Data for the task:
****************************************
/-- Settles O51: the snapshot makes the slot VALID and queues its job, and the parts that wait for the location take it. -/
theorem storeSnapshotsAndQueues : Obligations.StoreSnapshotsAndQueues := by
  intro part location s hi
  refine ⟨fun h => ?_, fun p hp hl hj => ?_⟩
  · refine congrArg Host.Outcome.next ((hostCommand_of_inHand hi _).trans ?_)
    rcases h with h | h
    · rw [part?_of_gt h]
      rfl
    · rw [location?_of_gt h]
      cases part? part <;> rfl
  intro l guarded open_
  have hexec := exec_store hi hp hl
  have hguard : guarded ↔ s.settings.protects l = true := Settings.protects_iff.symm
  refine ⟨fun hg => ?_, fun hg hq => ?_, fun ho hn hv => ?_, fun ho hc => ?_⟩
  · rw [hexec]
    unfold State.storePatch
    rw [if_pos (hguard.mp hg)]
    rfl
  · rw [hexec]
    unfold State.storePatch
    rw [if_neg fun e => hg (hguard.mpr e), if_pos (show Config.jobLimit ≤ s.patches.queue.length from hq)]
    rfl
  · obtain ⟨hg, hq⟩ := ho
    have hq : ¬ Config.jobLimit ≤ s.patches.queue.length := Nat.not_le.mpr hq
    rw [hexec]
    unfold State.storePatch
    rw [if_neg fun e => hg (hguard.mpr e), if_neg hq, State.slotOf_of_absent hn, State.victim_eq_none.mpr hv]
    rfl
  · obtain ⟨hg, hq⟩ := ho
    obtain ⟨c, e, hloc, hchosen⟩ := State.storePatch_of_open (p := p) hj (fun e => hg (hguard.mpr e)) hq hc
    rw [e] at hexec
    refine ⟨_, hexec, c, hloc, fun hn => (hchosen hn).spare.imp_right fun h => h.2, hchosen, ?_⟩
    by_cases hf : (s.cache c).state = .filling
    · have hne := hj.queue_of_filling hf
      obtain ⟨⟨h1, h2, h3, h4, h5, h6⟩, h7, h8, h9, h10⟩ := State.storeInto_met hne p l c
      rw [beq_iff_eq.mpr hf]
      refine ⟨h2, fun hn => absurd hf hn, fun _ => h7, fun h => absurd h hne, h3, h6, h1, State.answer_port h4 _ _,
        ⟨decide ((s.part p).wanted ≠ some l), ?_⟩, fun hn => absurd hf hn, fun _ q hw => ?_,
        fun _ => ⟨State.patchesTaken_congr h8.1 ⟨rfl, rfl, rfl, rfl⟩ ⟨rfl, rfl, rfl⟩, h8.2⟩, fun hn => absurd hf hn, h9⟩
      · change (s.storeInto p l c true).patches.queue.getLast? = _
        rw [h7, List.getLast?_append]
        rfl
      · obtain ⟨k1, a, b, d, k2⟩ := h10 q hw
        have k2 : ((s.storeInto p l c true).answer .accepted []).part q = _ := k2
        rw [k2]
        exact ⟨rfl, rfl, rfl, rfl, k1⟩
    · obtain ⟨⟨h1, h2, h3, h4, h5, h6⟩, h7, h8, h9, h10, h11⟩ := s.storeInto_unmet p l c
      rw [beq_eq_false_iff_ne.mpr hf]
      have hlast : (s.storeInto p l c false).patches.queue.getLast? = some (.store l c p (s.part p).editCount true) := by
        rw [h7, List.getLast?_append]
        rfl
      refine ⟨h2, fun _ => h7, fun h => absurd h hf, h5, h3, h6, h1, State.answer_port h4 _ _, ⟨_, hlast⟩,
        fun _ => ⟨h8, h9, hlast⟩, fun h => absurd h hf, fun h => absurd h hf, fun _ => ⟨h10, h11⟩, fun q _ => ?_⟩
      change (s.storeInto p l c false).part q = _
      rw [State.part, h8]
      rfl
****************************************
What the task asks:
Only one span of lines is wanted: the line with "change (s.storeInto p l c false).part" and every line after it to the end of the entries, output exactly.

Answer area:
      change (s.storeInto p l c false).part q = _
      rw [State.part, h8]
      rfl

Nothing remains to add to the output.